/-- The pieces that need new entries. -/
def State.freshCount (s : State) (ps : List Piece) : Nat := (ps.filter fun p => decide (s.treat p = .fresh)).length

/-- No piece waits behind a numbered entry and every merge image needed is held (R55). -/
def State.piecesReady (s : State) (ps : List Piece) : Bool :=
  ps.all fun p => !decide (s.treat p = .behind) && !s.mergeMissing p

/-- The queue can accept the pieces of a write (R55, R59); a COMMIT request that waits takes its place before a write that
needs one (R54). -/
def State.canAccept (s : State) (ps : List Piece) : Bool :=
  s.piecesReady ps
    && (decide (s.freshCount ps = 0) || (s.gateAdmits (s.freshCount ps) && s.queue.requests.isEmpty))

/-- The write waits because of the enqueue gate (R12, R59): a write that also waits behind a numbered entry or for a merge
read is not reported (log 35). -/
def State.gateStalls (s : State) (ps : List Piece) : Bool :=
  s.piecesReady ps && !(decide (s.freshCount ps = 0) || s.gateAdmits (s.freshCount ps))

/-- The close trigger of an accepted piece (R12, R116). -/
def State.pieceTrigger (s : State) (p : Piece) : State :=
  match p.tag with
  | none => s
  | some t => if p.busLine = (s.window t.window).last then s.closeTrigger t else s

/-! ### The slot handed to a program (R62, R77) -/

/-- The OPEN block's next free slot moves one place on. -/
def State.handOverSlot (s : State) (x : Slot) : State :=
  s.setBlock x.block { s.block x.block with nextFree := x.slot + 1 }

/-! ### Issue (R61, R63) -/

/-- The head of the queue. -/
def State.head (s : State) : Option QEntry := s.queue.entries.head?

/-- The head is an unnumbered LINE entry and the origin sequence gives no further value (R31, R61). -/
def State.headUnnumberable (s : State) : Bool :=
  match s.head with
  | some (.line e) => e.origin.isNone && atLast s.queue.nextOrigin
  | some (.commit _) => false
  | none => false

/-- A head that could be issued if it had a slot: PENDING, and numberable (R61). -/
def State.headReady (s : State) : Bool :=
  match s.head with
  | some q => !q.programming && !s.headUnnumberable
  | none => false

/-- A LINE entry as its issue leaves it (R63). -/
def LineEntry.issued (e : LineEntry) (origin : Nat) (x : Slot) : LineEntry :=
  { e with state := .programming, origin := some (e.origin.getD origin), target := some x }

/-- A COMMIT entry as its issue leaves it (R63). -/
def CommitEntry.issued (e : CommitEntry) (x : Slot) : CommitEntry := { e with state := .programming, target := some x }

/-- The record an issued LINE entry programs (R63). -/
def LineEntry.record (e : LineEntry) : Record :=
  match e.tag with
  | none => plainRecord e.line (e.origin.getD 0) e.image
  | some t => tentativeRecord t e.line (e.origin.getD 0) e.image

/-- The record a COMMIT entry programs (R63). -/
def CommitEntry.record (e : CommitEntry) : Record := commitRecord { window := e.window, group := e.group }

/-- An operation as its grant makes it: with the uncertain flag set it begins with STATUS (R103). -/
def State.startOp (s : State) (p : Purpose) (b o len : Nat) (bytes : List Byte) : State :=
  { s with array := { s.array with
      op := some { purpose := p, block := b, offset := o, length := len, bytes := bytes, running := 0,
                   statusWait := s.array.uncertain, abandoned := false } } }

/-- A program of a record into a slot is started. -/
def State.startRecord (s : State) (p : Purpose) (x : Slot) (bytes : List Byte) : State :=
  (s.handOverSlot x).startOp p x.block (slotOffset x.slot) Config.slotBytes bytes

/-- The head is issued into a slot (R63), for the queue or the drain controller. -/
def State.issueHead (s : State) (p : Purpose) (x : Slot) : State :=
  match s.queue.entries with
  | .line e :: qs =>
    let e' := e.issued s.queue.nextOrigin x
    let next := if e.origin.isNone then nextSequence s.queue.nextOrigin else s.queue.nextOrigin
    { s with queue := { s.queue with entries := .line e' :: qs, nextOrigin := next } }.startRecord p x e'.record.encode
  | .commit e :: qs =>
    let e' := e.issued x
    { s with queue := { s.queue with entries := .commit e' :: qs } }.startRecord p x e'.record.encode
  | [] => s

/-! ### The block manager's part in an outcome (R77, R87, R90) -/

/-- A block enters RETIRING from OPEN or FULL (R90); in any other state the request is taken as met. -/
def State.retireBlock (s : State) (b : Nat) : State :=
  let e := s.block b
  if e.state = .opened ∨ e.state = .full then
    let s1 := s.setBlock b { e with state := .retiring, nextFree := 0 }
    let s2 := { s1 with blocks := { s1.blocks with
                  retiring := s1.blocks.retiring ++ [b],
                  tailOwed := if e.state = BlockState.opened then none else s1.blocks.tailOwed } }
    (s2.raise .blockRetired).reportFault { faultOf .blockRetired with block := some b }
  else s

/-- A record program into block `b` passed: its consecutive verify failures return to 0 (R69, R86). -/
def State.blockPassed (s : State) (b : Nat) : State := s.setBlock b { s.block b with failures := 0 }

/-- A record program into block `b` failed: one more consecutive failure, and RETIRING at the third (R87, R90). -/
def State.blockFailed (s : State) (b : Nat) : State :=
  let e := s.block b
  let n := min (e.failures + 1) Config.blockFailures
  let s1 := s.setBlock b { e with failures := n }
  if Config.blockFailures ≤ n then s1.retireBlock b else s1

/-- After the outcome of a program into slot 84 the still OPEN block is owed its tail mark, at the rank of the requester
whose program used the slot, or the drain's while the mode is DRAIN (R77). -/
def State.oweTailMark (s : State) (x : Slot) (r : Requester) : State :=
  if x.slot = Config.lastSlot ∧ (s.block x.block).state = BlockState.opened then
    { s with blocks := { s.blocks with tailOwed := some (if s.mgmt.mode = .drain then .drain else r) } }
  else s

/-! ### Claims on the table (R45, R47) -/

/-- A shadow entry of the line takes an untagged completion's slot (R114). -/
def ShadowEntry.takePlain (line : Nat) (x : Slot) (e : ShadowEntry) : ShadowEntry :=
  if e.line = line then { e with committed := some x, committedGroup := none } else e

/-- The group a program completion installs (R45). -/
def tagRef (tag : Option Tag) : Option GroupRef := tag.map fun t => .openIn t.window

/-- A program completion of a LINE entry into slot `x` (R45). -/
def State.programCompletion (s : State) (line : Nat) (tag : Option Tag) (x : Slot) : State :=
  let s1 := s.setEntry line { current := some x, group := tagRef tag, checkFailed := false }
  match tag with
  | some _ => s1
  | none => { s1 with windows := { s1.windows with shadow := s1.windows.shadow.map (ShadowEntry.takePlain line x) } }

/-- A table entry under a copy completion (R47). -/
def TableEntry.takeCopy (src dst : Slot) (plain failed : Bool) (e : TableEntry) : TableEntry :=
  if e.current = some src then
    { current := some dst, group := if plain then none else e.group, checkFailed := e.checkFailed || failed }
  else e

/-- A shadow entry under a copy completion (R114). -/
def ShadowEntry.takeCopy (src dst : Slot) (plain : Bool) (e : ShadowEntry) : ShadowEntry :=
  if e.committed = some src then
    { e with committed := some dst, committedGroup := if plain then none else e.committedGroup }
  else e

/-- A register entry under a copy completion (R86). -/
def RegEntry.takeCopy (src dst : Slot) : RegEntry → RegEntry
  | .committed w g x => .committed w g (if x = src then dst else x)
  | .reserved w g => .reserved w g
  | .free => .free

/-- A merge image stays valid when the table names its slot's copy (R58). -/
def Piece.takeCopy (src dst : Slot) (p : Piece) : Piece :=
  { p with merge := p.merge.map fun m => if m.slot = src then { m with slot := dst } else m }

/-- A copy completion taken by the three holders in one event (R86, R47). -/
def State.copyCompletion (s : State) (src dst : Slot) (plain failed : Bool) : State :=
  { s with
    table := s.table.map fun (c : Nat × TableEntry) => (c.1, c.2.takeCopy src dst plain failed),
    windows := { s.windows with
      shadow := s.windows.shadow.map (ShadowEntry.takeCopy src dst plain),
      register := s.windows.register.map (RegEntry.takeCopy src dst) },
    port := { s.port with
      request := s.port.request.map fun (r : Request) => { r with pieces := r.pieces.map (Piece.takeCopy src dst) } } }

/-! ### Outcomes (R64 to R70) -/

/-- A marked entry left by a discard: the command whose SYNC step marked it is told (R71). -/
def State.noteDiscard (s : State) (marked : Bool) : State :=
  if marked then
    match s.mgmt.command with
    | .active (.sync _) => s.hold (.sync true)
    | .active (.svce _) => s.hold (.svce true)
    | .active (.rsts _) => s.hold (.rsts true)
    | .active (.append _ _ _) => s
    | .active (.wipe _ _) => s
    | .zero => s
    | .unkn => s
  else s

/-- The entries behind the head. -/
def State.dropHead (s : State) : State := { s with queue := { s.queue with entries := s.queue.entries.tail } }

/-- The head replaced. -/
def State.setHead (s : State) (q : QEntry) : State :=
  { s with queue := { s.queue with entries := q :: s.queue.entries.tail } }

/-- The attempts in current block after a failure in block `b` (R67 step 1). -/
def countBlock (last : Option Nat) (n b : Nat) : Nat := if last = some b then n + 1 else 1

/-- A LINE entry returned to PENDING after a failed attempt in block `b` (R67). -/
def LineEntry.failed (e : LineEntry) (b : Nat) : LineEntry :=
  { e with state := .pending, target := none, attempts := e.attempts + 1,
           blockAttempts := countBlock e.lastBlock e.blockAttempts b, lastBlock := some b }

/-- A COMMIT entry returned to PENDING after a failed attempt in block `b` (R67). -/
def CommitEntry.failed (e : CommitEntry) (b : Nat) : CommitEntry :=
  { e with state := .pending, target := none, attempts := e.attempts + 1,
           blockAttempts := countBlock e.lastBlock e.blockAttempts b, lastBlock := some b }

/-- Steps 2 and 3 of R67 for a failed program into block `b` with `n` attempts in it: the block manager, the health
counter for a Fail, and the retirement request. -/
def State.failedProgram (s : State) (b n : Nat) (res : ProgResult) : State :=
  let s1 := s.blockFailed b
  let s2 := if res = .fail then s1.report .program else s1
  if Config.blockFailures ≤ n then s2.retireBlock b else s2

/-- The window of a tag. -/
def tagWindow (tag : Option Tag) : Option Nat := tag.map (·.window)

/-- The queue takes the outcome of its program of a LINE entry (R65, R67, R68, R70). A dropped entry's Timeout leaves the
block's consecutive failures as they are (log 49). -/
def State.lineOutcome (s : State) (e : LineEntry) (x : Slot) (res : ProgResult) : State :=
  if e.dropped then
    match res with
    | .pass => s.dropHead.blockPassed x.block
    | .fail => (s.dropHead.blockFailed x.block).report .program
    | .timeout => s.dropHead
  else
    match res with
    | .pass => (s.dropHead.programCompletion e.line e.tag x).blockPassed x.block
    | .fail | .timeout =>
      let e' := e.failed x.block
      let s1 := s.failedProgram x.block e'.blockAttempts res
      if e'.attempts < Config.programAttempts then s1.setHead (.line e')
      else
        (s1.dropHead.noteDiscard e.syncMark).reportFault
          { faultOf .programFail with line := some e.line, block := some x.block, slot := some x.slot,
                                      window := tagWindow e.tag }

/-- The queue takes the outcome of its program of a COMMIT entry (R66, R67, R68). -/
def State.commitOutcome (s : State) (e : CommitEntry) (x : Slot) (res : ProgResult) : State :=
  match res with
  | .pass => (s.dropHead.blockPassed x.block).commitCompletion e.window e.group e.register x
  | .fail | .timeout =>
    let e' := e.failed x.block
    let s1 := s.failedProgram x.block e'.blockAttempts res
    if e'.attempts < Config.programAttempts then s1.setHead (.commit e')
    else
      ((s1.dropHead.noteDiscard e.syncMark).reportFault
        { faultOf .programFail with block := some x.block, slot := some x.slot, window := some e.window }).lostCommit
          e.window

/-- The outcome of a queue program into slot `x` is taken for the PROGRAMMING head (R64). -/
def State.queueOutcome (s : State) (x : Slot) (res : ProgResult) : State :=
  match s.queue.entries with
  | .line e :: _ => (s.lineOutcome e x res).oweTailMark x .queue
  | .commit e :: _ => (s.commitOutcome e x res).oweTailMark x .queue
  | [] => s

/-! ### SYNC (R71) -/

/-- Every entry held, and every waiting COMMIT request, is marked (R71). -/
def State.markAll (s : State) : State :=
  { s with queue := { s.queue with
      entries := s.queue.entries.map fun q =>
        match q with
        | .line e => .line { e with syncMark := true }
        | .commit e => .commit { e with syncMark := true },
      requests := s.queue.requests.map fun r => { r with syncMark := true } } }

/-- A marked entry remains in the queue. -/
def State.marksRemain (s : State) : Bool := s.queue.entries.any QEntry.marked

/-- A marked COMMIT request has yet to be appended (R71, log 17). -/
def State.marksOwed (s : State) : Bool := s.queue.requests.any (·.syncMark)

/-- The opening field program of a block is in flight (R76). -/
def State.opening (s : State) : Bool :=
  match s.array.op with
  | some o =>
    match o.purpose with
    | .opening _ => true
    | .readPiece _ | .mergeRead _ | .relocRead _ | .copyProgram _ | .mountRead | .queueProgram | .drainProgram
    | .tailMark | .retireMark | .eraseMark | .markRead | .settings | .mountHeader | .mountTail | .block0Header
    | .block0Record | .wipeRead => false
  | none => false

/-- The head needs a target slot while no OPEN block has one left and the block sequence counter is at its last value, so
that no block can be opened (R71). -/
def State.headUnplaceable (s : State) : Bool :=
  s.headReady && s.nextSlot.isNone && atLast s.blocks.nextSeq && !s.opening

/-- A marked entry cannot be issued, because a counter is at its last value (R71). -/
def State.syncBlocked (s : State) : Bool :=
  (atLast s.queue.nextOrigin && s.queue.entries.any fun q =>
      match q with
      | .line e => e.syncMark && e.origin.isNone
      | .commit _ => false)
    || (s.headUnplaceable && (s.head.map QEntry.marked).getD false)

/-- The SYNC step of SVCE and RSTS is over: no marked entry remains, or the marked entries that remain cannot be issued
(R183, R185). -/
def State.syncStepOver (s : State) : Bool :=
  !s.marksRemain || s.headUnnumberable || s.headUnplaceable

end Sys2Proof.Machine
end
****************************************
* [Requirement] Output exactly the lines of the material above from the one containing "table := s.table.map" up to and including the one containing "match s.mgmt.command with".

* [Expected answer]
    table := s.table.map fun (c : Nat × TableEntry) => (c.1, c.2.takeCopy src dst plain failed),
    windows := { s.windows with
      shadow := s.windows.shadow.map (ShadowEntry.takeCopy src dst plain),
      register := s.windows.register.map (RegEntry.takeCopy src dst) },
    port := { s.port with
      request := s.port.request.map fun (r : Request) => { r with pieces := r.pieces.map (Piece.takeCopy src dst) } } }

/-! ### Outcomes (R64 to R70) -/

/-- A marked entry left by a discard: the command whose SYNC step marked it is told (R71). -/
def State.noteDiscard (s : State) (marked : Bool) : State :=
  if marked then
    match s.mgmt.command with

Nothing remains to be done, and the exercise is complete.